テーラーという言葉からは、顧客の体を正確に採寸し、高い技術で生地を裁断・縫製して、紳士服を仕立てる人というイメージが浮かぶ。だが、経済が崩壊して、国民の多くが困窮生活を強いられているギリシャで、高価な紳士服が売れるはずもない。

36年間、父から受け継いだ店を守ってきたニコスも背に腹は代えられず、屋台を作って街に出る。でも安売りはしないので、客足はさっぱり。女性客からのウェディング・ドレスの注文に二の足を踏んだものの、思い切って作ってみると、これが好評で、新たな注文も入ってくる。
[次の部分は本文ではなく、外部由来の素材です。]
-- ==== Sys2Proof/Config.lean ====
section
/-! DEFINITION. What the manual leaves to the part: values without a body, so that no proof can see what they are.
A claim about this model holds for each of their values. -/

namespace Sys2Proof

/-- R179, R363: which of the two neighbours a part returns for an inexact 1/x, by the operand's bits (log 3). -/
opaque Config.rcpUp : Word → Bool

/-- R179, R363: which of the two neighbours a part returns for an inexact 1/√x, by the operand's bits (log 3). -/
opaque Config.rsqrtUp : Word → Bool

/-- R180, R363: the FP32 value a part returns for 2^x, taken only where the bound of R180 admits it (log 3). -/
opaque Config.exp2Pick : Word → Word

/-- R181, R363: the FP32 value a part returns for log2 x, taken only where the bound of R181 admits it (log 3). -/
opaque Config.log2Pick : Word → Word

/-- A byte that the manual leaves undefined, fresh at each count (log 4). -/
opaque Config.freeByte : Nat → Byte

/-- A word that the manual leaves undefined, fresh at each count (log 4). -/
opaque Config.freeWord : Nat → Word

/-- A doubleword that the manual leaves undefined, fresh at each count (log 4). -/
opaque Config.freeDWord : Nat → DWord

/-- R89: what a read of a physical address without memory behind it gives, by address; the manual states no value
(log 11). -/
opaque Config.unbackedByte : Nat → Byte

/-- R110: what a set engine takes for a word that a damaged entry places outside table and heap, by count and address
(log 89). -/
opaque Config.strayWord : Nat → Nat → Word

/-- R22: the array's remap table puts a spare physical row in use, by core and physical array (log 5). -/
opaque Config.spareRow : Nat → Nat → Bool

/-- R21: the set, of the 1,024 of a slice, in which a line stands; the manual states no set index (log 75). -/
opaque Config.l2Index : Nat → Nat

/-- R63: how many clocks a ready warp may be passed over before it goes first; the manual promises a bound and gives none
(log 93). -/
opaque Config.issueBound : Nat

/-- R103: class and deadline stamp of the requests of class-3 commands, by KIND of their engine; the table of the manual has
no row for them (log 87). -/
opaque Config.engineClass : Nat → Nat × Nat

/-- R108, R322: die and stack of the awl engine that carries a walk, by its core and command number; the manual does not say
which one it is (log 83). -/
opaque Config.awlEngine : Nat → Nat → Nat × Nat

/-- R324: a byte of a trace record with these fields; the manual gives the fields and no layout (log 22). -/
opaque Config.traceByte : List Nat → Nat → Byte

/-- R324: value and mask of a tenant's capture filter; the manual gives the filter no register (log 22). -/
opaque Config.captureFilter : Nat → BitVec 16 × BitVec 16

/-- R318: the 256 B lines that a saved record takes beyond those of so many bytes of its parts; its layout is not architectural
(log 36). -/
opaque Config.savedLines : Nat → Nat

/-- R318: the line of a tenant's context-save area, counted modulo the area, at which a spilled record begins (log 36). -/
opaque Config.spillLine : Nat → Nat

/-- R105: the DRAM bank, over all stacks, of a 256 B line of device HBM; the layout is not given (log 12). -/
opaque Config.bankOf : Nat → Nat

/-- R105: the row of a 256 B line within its bank (log 12). -/
opaque Config.rowOf : Nat → Nat

/-- R345, R360: the device key, which lies in fuses and is never readable (log 20). -/
opaque Config.deviceKey : Nat

/-- R345, R360: the number that a signature of the device over a digest draws (log 20). -/
opaque Config.signNonce : BitVec 512 → Nat

/-- R345: the bytes over whose digest the device signs a translation, from its SVN, the translator version and the digests of
the native code and of the IR section; the manual names them and gives no layout (log 21). -/
opaque Config.translationBytes : Nat → Nat → BitVec 512 → BitVec 512 → List Byte

/-- R359: the fused SHA-512 digest of the Furoth key (log 20). -/
opaque Config.furothKeyDigest : BitVec 512

/-- R359, R360: the digest of image i, of the six that R360 lists, of the firmware as shipped (boot 0); and what a report
holds in the place of an image that did not run at a later boot (log 20). -/
opaque Config.measurement : Nat → Nat → BitVec 512

/-- R340: the IR minor and the translator version that the bytes of a translator image bring (log 20). -/
opaque Config.imageIrMinor : List Byte → Nat
opaque Config.imageTranslator : List Byte → Nat

/-- R342: the module that the bytes of an IR section stand for; the manual gives the IR no binary form (log 21). -/
opaque Config.irModule : List Byte → Option IrModule

/-- R345: what a version of the translator puts into the native code of a function of an IR section: the register in which
operand n of operation k stands, its own instructions before an operation, and the grants of the entry header (log 21). -/
opaque Config.irReg : Nat → List Byte → Nat → Nat → Nat → Nat
opaque Config.irOwn : Nat → List Byte → Nat → Nat → List Instr
opaque Config.irGrants : Nat → List Byte → Nat → Nat → Nat

end Sys2Proof
end

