-- ==== Sys2Proof/Machine/Sets.lean ====
section
/-! DEFINITION. Set instructions at issue (R273 to R275) and at their engines (R110 to R113, R276 to R286). Every operation
is performed whole, an agent's operations in their issue order but for blocked ones (log 25). -/

namespace Sys2Proof.Machine

/-! ## Issue (R274) -/

/-- The set window and the table length of a tenant (R351). -/
def State.setWindow (s : State) (t : Nat) : Nat := ((s.tenant t).reg 0x28).toNat % 16
def State.setLength (s : State) (t : Nat) : Nat := ((s.tenant t).reg 0x28).toNat / 16 % 268435456

/-- A handle outside the tenant's table (R274). -/
def handleBad (c : Ctx) (h : Word) : Bool :=
  h.toNat / 268435456 != c.st.setWindow c.ag.ident.tenant || h.toNat % 268435456 == 0 ||
  decide (h.toNat % 268435456 ≥ c.st.setLength c.ag.ident.tenant)

/-- The first handle at fault. -/
def handleCheck (c : Ctx) (hs : List Opnd) : Option Flt :=
  if hs.any fun o => handleBad c (c.one32 o) then some (flt codeProtection) else none

/-- The checks of `set.in` and `set.out` in the order of R274. -/
def arrayAddrCheck (wr : Bool) (h b : Opnd) (c : Ctx) : Option Flt :=
  match handleCheck c [h] with
  | some f => some f
  | none => addrCheck 4 wr [(lowLane c.act, c.rd true b 0)]

/-- The keys of an operation: those of the active lanes, or one (R274). -/
def Ctx.setKeys (c : Ctx) (b : Opnd) : List (Nat × Word) :=
  if Opnd.isV b then (lanesOf c.act).map fun l => (l, c.rd32 b l) else [(0, c.one32 b)]

/-- A set instruction goes to its engine (R275, R322); `set.out` takes the lines of its array (R130, log 88). -/
def Ctx.launchSet (c : Ctx) (i : Instr) (keys : List (Nat × Word)) (ha hb hc : Word) (addr : DWord) (count : Word)
    (pend : List Opnd) (owned : List (Nat × Nat) := []) : State :=
  let id := c.ag.flight.nextOp
  let op : SetOp :=
    { id := id, instr := i, act := c.act, keys := keys, ha := ha, hb := hb, hc := hc, addr := addr, count := count,
      seq := c.ag.eng.seq, label := (c.ag.sys.labels.head?, c.ag.sys.lovf), owned := owned, stamp := c.st.sent, held := false,
      released := false }
  { c.finish 8 fun x => Agent.nextSeq (x.mapFlight fun f =>
      pendOn pend id { f with nextOp := id + 1, setOps := f.setOps ++ [op] }) with sent := c.st.sent + 1 }

/-- `set.new` (R277). -/
def execSetNew (g : Guard) (d : Opnd) (s : State) : Out :=
  issue g (usesOf (.setNew g d)) (fun c => c.launchSet (.setNew g d) [] 0 0 0 0 0 [d]) s

/-- An operation in flight is a `set.free`. -/
def SetOp.isFree (o : SetOp) : Bool :=
  match o.instr with
  | .setFree _ _ => true
  | _ => false

/-- A latigo entry can be taken on a die: the queue and the tenant's quota have room beside what is reserved (R278,
R300). -/
def State.latigoRoom (s : State) (die tenant : Nat) : Bool :=
  let held := fun (t : Option Nat) =>
    ((s.die die).latigo.filter fun e => t.all fun n => e.tenant == n).length +
    ((s.agents.filter fun e => e.2.die == die && e.2.place.isSome && t.all fun n => e.2.ident.tenant == n).map
      fun e => (e.2.flight.setOps.filter SetOp.isFree).length).sum
  decide (held none < 8192) && decide (held (some tenant) < min 8192 (ebits ((s.tenant tenant).reg 0x50).toNat 45 32))

/-- `set.free` (R278): it reserves a latigo entry, or parks its issuer until one is available. -/
def execSetFree (g : Guard) (a : Opnd) (s : State) : Out :=
  issueWith g (usesOf (.setFree g a)) 8 noCheck (fun c => handleCheck c [a])
    (fun c => .next (
      if c.st.latigoRoom c.ag.die c.ag.ident.tenant then c.launchSet (.setFree g a) [] (c.one32 a) 0 0 0 0 []
      else c.holdAs .setFree)) s

/-- `set.ins` (R279). -/
def execSetIns (g : Guard) (wr : Bool) (d a b : Opnd) (s : State) : Out :=
  issueWith g (memberUses wr d a b) 8 noCheck (fun c => handleCheck c [a])
    (fun c => .next (c.launchSet (.setIns g wr d a b) (c.setKeys b) (c.one32 a) 0 0 0 0 (if wr then [d] else []))) s

/-- `set.del` (R279). -/
def execSetDel (g : Guard) (wr : Bool) (d a b : Opnd) (s : State) : Out :=
  issueWith g (memberUses wr d a b) 8 noCheck (fun c => handleCheck c [a])
    (fun c => .next (c.launchSet (.setDel g wr d a b) (c.setKeys b) (c.one32 a) 0 0 0 0 (if wr then [d] else []))) s

/-- `set.has` (R280). -/
def execSetHas (g : Guard) (d a b : Opnd) (s : State) : Out :=
  issueWith g (memberUses true d a b) 8 noCheck (fun c => handleCheck c [a])
    (fun c => .next (c.launchSet (.setHas g d a b) (c.setKeys b) (c.one32 a) 0 0 0 0 [d])) s

/-- `set.card` (R280). -/
def execSetCard (g : Guard) (d a : Opnd) (s : State) : Out :=
  issueWith g (usesOf (.setCard g d a)) 8 noCheck (fun c => handleCheck c [a])
    (fun c => .next (c.launchSet (.setCard g d a) [] (c.one32 a) 0 0 0 0 [d])) s

/-- An instruction of the set algebra goes to its engine (R281). -/
def algebra (g : Guard) (i : Instr) (a b cc : Opnd) (s : State) : Out :=
  issueWith g (usesOf i) 8 noCheck (fun c => handleCheck c [a, b, cc])
    (fun c => .next (c.launchSet i [] (c.one32 a) (c.one32 b) (c.one32 cc) 0 0 [])) s

/-- `set.or` (R281). -/
def execSetOr (g : Guard) (a b c : Opnd) (s : State) : Out := algebra g (.setOr g a b c) a b c s

/-- `set.and` (R281). -/
def execSetAnd (g : Guard) (a b c : Opnd) (s : State) : Out := algebra g (.setAnd g a b c) a b c s

/-- `set.sub` (R281). -/
def execSetSub (g : Guard) (a b c : Opnd) (s : State) : Out := algebra g (.setSub g a b c) a b c s

/-- `set.in` (R280). A vector code as the count is read in the lowest active lane (log 82). -/
def execSetIn (g : Guard) (a b c : Opnd) (s : State) : Out :=
  issueWith g (usesOf (.setIn g a b c)) 8 noCheck (arrayAddrCheck false a b)
    (fun x => .next (x.launchSet (.setIn g a b c) [] (x.one32 a) 0 0 (x.rd true b 0) (x.one32 c) [])) s

/-- `set.out` (R280), whose count is read as that of `set.in` is (log 82). -/
def execSetOut (g : Guard) (d a b c : Opnd) (s : State) : Out :=
  issueWith g (usesOf (.setOut g d a b c)) 8 noCheck (arrayAddrCheck true a b)
    (fun x => .next (x.launchSet (.setOut g d a b c) [] (x.one32 a) 0 0 (x.rd true b 0) (x.one32 c) [d]
      (ownRanges x.st x.ag.core x.ag.ident.tenant ((x.one32 c).toNat / 1024 + 2) (x.rd true b 0) (4 * (x.one32 c).toNat)))) s

/-- `set.iter` (R280). -/
def execSetIter (g : Guard) (d a c : Opnd) (s : State) : Out :=
  issueWith g (usesOf (.setIter g d a c)) 8 noCheck (fun x => handleCheck x [a])
    (fun x => .next (x.launchSet (.setIter g d a c) [] (x.one32 a) 0 0 0 (x.one32 c) [d, c])) s

/-- `set.hint`, pinning a representation (R283). -/
def execSetHint (g : Guard) (rep : Rep) (a : Opnd) (s : State) : Out :=
  issueWith g (usesOf (.setHint g rep a)) 8 noCheck (fun c => handleCheck c [a])
    (fun c => .next (c.launchSet (.setHint g rep a) [] (c.one32 a) 0 0 0 0 [])) s

/-- `set.hint.none` (R283). -/
def execSetHintNone (g : Guard) (a : Opnd) (s : State) : Out :=
  issueWith g (usesOf (.setHintNone g a)) 8 noCheck (fun c => handleCheck c [a])
    (fun c => .next (c.launchSet (.setHintNone g a) [] (c.one32 a) 0 0 0 0 [])) s

/-- `set.cost` (R285): it waits for every older set instruction. -/
def execSetCost (g : Guard) (n : Nat) (d : Opnd) (s : State) : Out :=
  issue g (usesOf (.setCost g n d))
    (fun c => if c.ag.flight.setOps.isEmpty then c.putS d false ((kgetD 0#32 c.ag.eng.cost n).setWidth 64, 0#5)
      else c.wait) s

/-! ## Entries and payloads (R110, R111) -/

def repCode : Rep → Nat
  | .sorted => 0
  | .bitmap => 1
  | .runs => 2
  | .hash => 3

def repOf : Nat → Rep
  | 0 => .sorted
  | 1 => .bitmap
  | 2 => .runs
  | _ => .hash

/-- An entry of a set table (R110). -/
structure Entry where
  version : Nat
  pinrep : Rep
  pinned : Bool
  live : Bool
  rep : Rep
  n : Nat
  lo : Nat
  hi : Nat
  runs : Nat
  payload : Nat
  cap : Nat
  deriving DecidableEq, Repr

/-- The eight words of an entry (R110). -/
def Entry.words (e : Entry) : List Nat :=
  [e.version * 65536 + repCode e.pinrep * 1024 + bit e.pinned * 512 + bit e.live * 256 + repCode e.rep, e.n, e.lo, e.hi,
   e.runs, e.payload % 4294967296, e.payload / 4294967296, e.cap]

/-- The least power of two that is at least x, found in so many doublings from c. -/
def powAtLeast (x : Nat) : Nat → Nat → Nat
  | 0, c => c
  | f + 1, c => if c ≥ x then c else powAtLeast x f (2 * c)

/-- The capacity of a HASH payload for n keys (R112). -/
def hashCap (n : Nat) : Nat := powAtLeast (2 * n) 33 1

/-- Maximal runs of an ascending list (R110). -/
def countRuns : List Nat → Nat
  | [] => 0
  | [_] => 1
  | x :: y :: t => (if y = x + 1 then 0 else 1) + countRuns (y :: t)

/-- The runs of an ascending list, first and last. -/
def runsOf : List Nat → List (Nat × Nat)
  | [] => []
  | x :: t =>
    match runsOf t with
    | (a, b) :: rest => if a = x + 1 then (x, b) :: rest else (x, x) :: (a, b) :: rest
    | [] => [(x, x)]

/-- MIN rounded down to a multiple of 64; the 64-bit words of a bitmap. -/
def bmBase (lo : Nat) : Nat := lo / 64 * 64
def bmWords (lo hi : Nat) : Nat := (hi - bmBase lo + 64) / 64

/-- Skiver sizes (R112). -/
def skiver (r : Rep) (n lo hi runs : Nat) : Nat :=
  match r with
  | .sorted => 1 + n
  | .bitmap => 2 + 2 * bmWords lo hi
  | .runs => 1 + 2 * runs
  | .hash => 2 + hashCap n

def Entry.size (e : Entry) : Nat := skiver e.rep e.n e.lo e.hi e.runs

/-- The mixer of R109. -/
def mixer (seed hop : Word) : Word :=
  let x := seed ^^^ (hop * 0x9E3779B9#32)
  let x := (x ^^^ (x >>> 16)) * 0x85EBCA6B#32
  let x := (x ^^^ (x >>> 13)) * 0xC2B2AE35#32
  x ^^^ (x >>> 16)

/-- The first slot of a key in a HASH payload of c slots. -/
def hashHome (c x : Nat) : Nat := (mixer (BitVec.ofNat 32 x) 0#32).toNat % c

def emptySlot : Nat := 4294967295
画像: ギリシャの生真面目な仕立て屋が人間的に成長していく様を見ているうちに心が温まる

鋏、型紙、チャコ、ミシンといった裁縫道具、生地棚といかにも洋服屋らしい店舗と、手作り屋台での街頭販売。内と外の描写の対比が効果的。

近くのロシア人一家の幼い娘、母親との交流を通じてニコスは、それまでの殻から解放され、人間的にも成長していく。どん底状態でも目標を定め、真面目にやり通せば、明るい未来がやってくる。見ていて心温まる作品だ。

©2020 Argonauts S.A. Elemag Pictures Made in Germany Iota Production ERT S.A.